When all the talent began to retire, the championships ended. Great drafts gave way to poor ones. The Steelers won only two playoff games and no conference championships in Noll's final 12 seasons, missing the postseason eight times.

Noll never was much of a yeller or screamer, though he had his moments. He confronted Oilers coach Jerry Glanville at midfield and warned him about the team's borderline-legal blocking techniques.

''He didn't feel like it was his job to motivate,'' Bleier said. ''It was his job to take motivated people and give them a direction and get the job done.''

When he retired, Noll always said he would never coach another team and he didn't.

In 2007, the football field at St. Vincent College, the Steelers' longtime training camp home in Latrobe, was named for Noll, even though he played at and graduated from Dayton.
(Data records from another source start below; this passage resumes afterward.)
theorem test_w_RelayAccesses : (relS true 3).frozen = false ∧ (relS true 3).noAccess = false ∧ (relS true 3).stalls = [] ∧ 1 ≠ (relS true 3).chain.address ∧ (0x20#32).getLsbD 6 = false ∧ (0x41#32).getLsbD 6 = true
    ∧ (relS false 3).chain.relayDone = false ∧ (relS true 0).chain.status ≠ 3 ∧ (relS true 3).chain.members.getLsbD ((0x42#32).toNat % 16) = false
    ∧ (relS true 3).chain.members.getLsbD ((0x41#32).toNat % 16) = true ∧ (0x41#32).toNat % 16 ≠ (relS true 3).chain.address
    ∧ 0x40000 < 2 ^ 32 ∧ 0x4FFFF < 0x50000 ∧ (relS true 3).regsQuiet ∧ (relS false 3).chain.token = 0x77 ∧ (relS true 3).chain.relayDone = true := by
  repeat' apply And.intro
  all_goals decide +kernel

/-! ### Witnesses: power, reset and boot -/

def hdrOf (seq : Word) : SlotHdr :=
  let h : SlotHdr := { cause := 1, seq := seq, lastFix := 3, saveUs := 4, poison := 0, crc := 6, unit := 0, units := 1, hdrCrc := 0 }
  { h with hdrCrc := crc32c (hdrBytes h) }
def slotOf (seq : Word) : KsSlot := { KsSlot.reset with programmed := true, hdr := some (hdrOf seq), dataCrc := 6 }

def pwrS (cfg : Word) (pm : Pm) : State :=
  { base with regs := [(0x90000, cfg)], pm := pm, ks := { Ks.reset with slot0 := slotOf 5, armed := true },
              admin := { Admin.reset with failStopped := false } }
def pmOn : Pm := { Pm.reset with bootDone := true, stage := 4 }
/-- The sense on, the throttle below 900 mV, PFAIL below 800 mV. -/
def cfgOn : Word := 900 + 800 * 1024 + 5 * 2 ^ 20 + 2 ^ 25

theorem test_w_PowerEvents : (pwrS cfgOn pmOn).frozen = false ∧ (pwrS cfgOn { pmOn with bootDone := false }).pm.bootDone = false ∧ (pwrS cfgOn pmOn).pm.bootDone = true ∧ (pwrS cfgOn pmOn).ks.current ≤ 1
    ∧ decide ((pwrS cfgOn pmOn).rawReg 0x90000 0x2ADC398#64 / 2 ^ 25 % 2 = 1) = true
    ∧ (pwrS cfgOn pmOn).rawReg 0x90000 0x2ADC398#64 % 1024 = 900 ∧ min 899 1023 < 900 ∧ 900 ≤ min 900 1023 ∧ 900 + 10 ≤ min 910 1023
    ∧ (pwrS cfgOn pmOn).pm.throttled = false ∧ (pwrS cfgOn { pmOn with throttled := true }).pm.throttled = true
    ∧ decide ((pwrS 0x5000 pmOn).rawReg 0x90000 0x2ADC398#64 / 2 ^ 25 % 2 = 1) = false
    ∧ (pwrS cfgOn pmOn).rawReg 0x90000 0x2ADC398#64 / 1024 % 1024 = 800 ∧ min 799 1023 < 800 ∧ 800 ≤ min 800 1023
    ∧ (pwrS cfgOn pmOn).pm.pfail = false ∧ (pwrS cfgOn pmOn).sealReady = none ∧ (pwrS cfgOn pmOn).inChain = false
    ∧ (∀ e ∈ (pwrS cfgOn pmOn).pps, e.2.dbg = .no) ∧ (pwrS cfgOn { pmOn with pfail := true }).pm.pfail = true
    ∧ (pwrS cfgOn pmOn).ks.protOff = false ∧ (pwrS cfgOn pmOn).ks.armed = true ∧ (pwrS cfgOn pmOn).pm.coresDown = []
    ∧ (pwrS cfgOn pmOn).admin.failStopped = false ∧ (pwrS cfgOn pmOn).pm.refLost = false := by
  repeat' apply And.intro
  all_goals decide +kernel

/-- The engine as PFAIL left it (`pf`), with a save under way and a reset held, if any. -/
def rstS (p : Pm) : State := pwrS cfgOn { p with minSvn := 4, hupReady := true }

theorem test_w_Resets : (rstS pmOn).frozen = false ∧ (rstS pmOn).pm.saving = false ∧ (rstS pmOn).ks.erasing = false ∧ (rstS { pmOn with inReset := true }).pm.pfail = false ∧ (rstS pmOn).pm.pfail = false ∧ (rstS pmOn).sealReady = none
    ∧ (rstS pmOn).pm.saveDone = false ∧ (0xD501#32).getLsbD 0 = true ∧ (0xD501#32).toNat / 256 % 256 = 0xD5 ∧ (rstS pmOn).noAccess = false
    ∧ (0xD401#32).getLsbD 0 = true ∧ (0xD401#32).toNat / 256 % 256 ≠ 0xD5 ∧ (0xD500#32).getLsbD 0 = false
    ∧ (rstS { pmOn with inReset := true }).pm.inReset = true ∧ (rstS { pmOn with pfail := true, saving := true }).pm.inReset = false
    ∧ (rstS { pmOn with pfail := true, saving := true }).pm.pfail = true ∧ (rstS { pmOn with pfail := true, saving := true }).pm.saveDone = false
    ∧ (rstS { pmOn with pfail := true, saving := true }).pm.resetWait = none
    ∧ (rstS { pmOn with pfail := true, saving := true, resetWait := some 1 }).pm.resetWait = some 1
    ∧ (rstS { pmOn with pfail := true, saving := true, resetWait := some 1 }).pm.saving = true := by
  repeat' apply And.intro
  all_goals decide +kernel

def strapsOf (hpcfg : BitVec 8) (port : Nat) (a b : Option Nat) (hbm : Bool) : BootIn :=
  { hpcfg := hpcfg, mgmtPort := port, chainMode := 2, smbAddr := 0x33, svnA := a, svnB := b, commitSvn := true, hbmOk := hbm,
    hbmRepaired := [1], ddr := [], directed := [], sparePct := 50, ksBad := [], hupReady := true }
def lanesOf (b : BootIn) : List Nat :=
  (List.range 4).flatMap (fun g => match b.hpcfg.toNat / 4 ^ g % 4 with | 1 => [16] | 2 => [8, 8] | _ => [])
Born in Cleveland, Noll attended Benedictine High School, where he played running back and tackle, winning All-State honors, before gaining a scholarship to play for the Flyers. He was drafted by the Cleveland Browns, Pittsburgh's biggest, most traditional rival, in 1953.

At 27, he retired as a player from the Browns in 1959.

CountDeMoney

Watching the NFL Network replaying the '77 AFC Divisional game, Raiders at the Colts.  I can barely remember that game, but I do remember Dave Casper.  Man, those Bert Jones teams were talented and fun.

CountDeMoney

Quote from: sbr on June 14, 2014, 10:34:03 AM
Chuck Noll has died.

A true legend, but Christ...the Steelers, CBS and the league are going to be absolutely insufferable this season.